Action item: Copy each line from the entries that the word "fixShr" appears in.

Data:
-- ==== Sys2Proof/Machine/Alu.lean ====
section
/-! DEFINITION. The results and flags of the arithmetic, logic, fixed-point, binary64, conversion and immediate
operations of the engines (09_kell_instruction_set R375 to R379). -/

namespace Sys2Proof.Machine

/-! ### Integers (R375, R376) -/

/-- A truth value as a word. -/
def wBool (b : Bool) : W64 := if b then 1 else 0

/-- The four shifts: 0 SHL, 1 SHR, 2 SAR, 3 ROR. -/
def shiftBy (kind : Nat) (a : W64) (k : Nat) : W64 :=
  match kind with
  | 0 => a <<< k
  | 1 => a >>> k
  | 2 => a.sshiftRight k
  | _ => a.rotateRight k

/-- DIV (R376). -/
def intDiv (a b : W64) : FRes :=
  if b = 0 then (BitVec.allOnes 64, fIDZ)
  else if a.toInt = -(2 ^ 63 : Nat) ∧ b.toInt = -1 then (a, fIOV)
  else (wOfInt (tdiv a.toInt b.toInt), 0)

/-- REM (R376): the sign of the dividend. -/
def intRem (a b : W64) : FRes :=
  if b = 0 then (a, fIDZ) else (wOfInt (Int.tmod a.toInt b.toInt), 0)

/-- DIVU and REMU (R376). -/
def natDiv (a b : W64) : FRes := if b = 0 then (BitVec.allOnes 64, fIDZ) else (BitVec.ofNat 64 (a.toNat / b.toNat), 0)
def natRem (a b : W64) : FRes := if b = 0 then (a, fIDZ) else (BitVec.ofNat 64 (a.toNat % b.toNat), 0)

/-- CLZ and POPC (R375). -/
def leadingZeros (a : W64) : Nat := 64 - bitLen a.toNat
def onesCount (a : W64) : Nat := (upFrom 0 64).foldl (fun n i => n + bitsW a i 1) 0

/-- A sum judged for signed overflow (R375). -/
def withIov (v : Int) : FRes := (wOfInt v, if v < -(2 ^ 63 : Nat) ∨ (2 ^ 63 : Nat) ≤ v then fIOV else 0)

/-! ### Fixed point (R377) -/

/-- A value held within the format, SAT raised where it lies outside. -/
def saturate (v : Int) : FRes :=
  if v < -(2 ^ 63 : Nat) then (0x8000000000000000, fSAT)
  else if (2 ^ 63 : Nat) ≤ v then (0x7FFFFFFFFFFFFFFF, fSAT)
  else (wOfInt v, 0)

/-- num / den rounded to nearest, ties to even; den above 0. -/
def roundDiv (num : Int) (den : Nat) : Int :=
  let q := num / (den : Int)
  let r := (num % (den : Int)).toNat
  if den < 2 * r ∨ (2 * r = den ∧ q % 2 = 1) then q + 1 else q

/-- QDIV (R377). -/
def fixDiv (a b : W64) : FRes :=
  if b = 0 then ((if a = 0 then 0 else (saturate (if a.toInt < 0 then -(2 ^ 64 : Nat) else (2 ^ 64 : Nat))).1), fIDZ)
  else
    let n := a.toInt * (2 ^ 32 : Nat)
    saturate (roundDiv (if b.toInt < 0 then -n else n) b.toInt.natAbs)

/-- QSHL and QSHR (R377). -/
def fixShl (a : W64) (k : Nat) : FRes := saturate (a.toInt * (2 ^ k : Nat))
def fixShr (a : W64) (k : Nat) : FRes := saturate (roundDiv a.toInt (2 ^ k))

/-! ### The operations that may stand in either place (R369) -/

/-- The immediate inserted in a half-word (R375). -/
def insertHalf (d : W64) (k imm : Nat) : W64 := putBits d (16 * k) 16 imm

/-- The result in gRD and the flags raised, from gRA, gRB and gRD as they stood, under rounding RM. -/
def alu (m : Mn) (w : W32) (rm : Nat) (a b d : W64) : FRes :=
  let imm := wOfInt (opSImm w)
  let zimm : W64 := BitVec.ofNat 64 (opImm w)
  let sh := bitsW b 0 6
  let fb := bitsW w 0 6
  match m with
  | .add => (a + b, 0)
  | .sub => (a - b, 0)
  | .and_ => (a &&& b, 0)
  | .or_ => (a ||| b, 0)
  | .xor => (a ^^^ b, 0)
  | .shl => (shiftBy 0 a sh, 0)
  | .shr => (shiftBy 1 a sh, 0)
  | .sar => (shiftBy 2 a sh, 0)
  | .ror => (shiftBy 3 a sh, 0)
  | .slt => (wBool (a.slt b), 0)
  | .sltu => (wBool (a.ult b), 0)
  | .seq => (wBool (a == b), 0)
  | .min => (if a.slt b then a else b, 0)
  | .max => (if a.slt b then b else a, 0)
  | .minu => (if a.ult b then a else b, 0)
  | .maxu => (if a.ult b then b else a, 0)
  | .mul => (a * b, 0)
  | .mulh => (wOfInt (a.toInt * b.toInt / (2 ^ 64 : Nat)), 0)
  | .mulhu => (BitVec.ofNat 64 (a.toNat * b.toNat / 2 ^ 64), 0)
  | .div => intDiv a b
  | .divu => natDiv a b
  | .rem => intRem a b
  | .remu => natRem a b
  | .clz => (BitVec.ofNat 64 (leadingZeros a), 0)
  | .popc => (BitVec.ofNat 64 (onesCount a), 0)
  | .addv => withIov (a.toInt + b.toInt)
  | .subv => withIov (a.toInt - b.toInt)
  | .cmovnz => (if b = 0 then d else a, 0)
  | .cmovz => (if b = 0 then a else d, 0)
  | .addi => (a + imm, 0)
  | .andi => (a &&& zimm, 0)
  | .ori => (a ||| zimm, 0)
  | .xori => (a ^^^ zimm, 0)
  | .slti => (wBool (a.slt imm), 0)
  | .sltiu => (wBool (a.ult imm), 0)
  | .shi => (shiftBy (bitsW w 8 2) a fb, 0)
  | .ldi => (imm, 0)
  | .insh => (insertHalf d (opK w) (opImm w), 0)
  | .qadd => saturate (a.toInt + b.toInt)
  | .qsub => saturate (a.toInt - b.toInt)
  | .qmul => saturate (roundDiv (a.toInt * b.toInt) (2 ^ 32))
  | .qdiv => fixDiv a b
  | .qshl => fixShl a sh
  | .qshr => fixShr a sh
  | .qabs => saturate (a.toInt.natAbs : Int)
  | .qneg => saturate (-a.toInt)
  | .qshli => fixShl a fb
  | .qshri => fixShr a fb
  | .fadd => fAdd rm a b
  | .fsub => fSub rm a b
  | .fmul => fMul rm a b
  | .fdiv => fDiv rm a b
  | .fsqrt => fSqrt rm a
  | .fma => fMulAdd rm a b d
  | .fmin => fMinMax false a b
  | .fmax => fMinMax true a b
  | .fneg => (fNegate a, 0)
  | .fabs => (a &&& 0x7FFFFFFFFFFFFFFF, 0)
  | .feq => fCmpEq a b
  | .flt => fCmpLt a b
  | .fle => fCmpLe a b
  | .fround => fRound rm a
  | .fcvtFx => fFromFixed rm a.toInt fb
  | .fcvtXf => fToFixed rm a fb
  | .fcvtFxu => fFromFixed rm a.toNat fb
  | _ => (d, 0)

end Sys2Proof.Machine
end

Answer to the problem:
def fixShr (a : W64) (k : Nat) : FRes := saturate (roundDiv a.toInt (2 ^ k))
  | .qshr => fixShr a sh
  | .qshri => fixShr a fb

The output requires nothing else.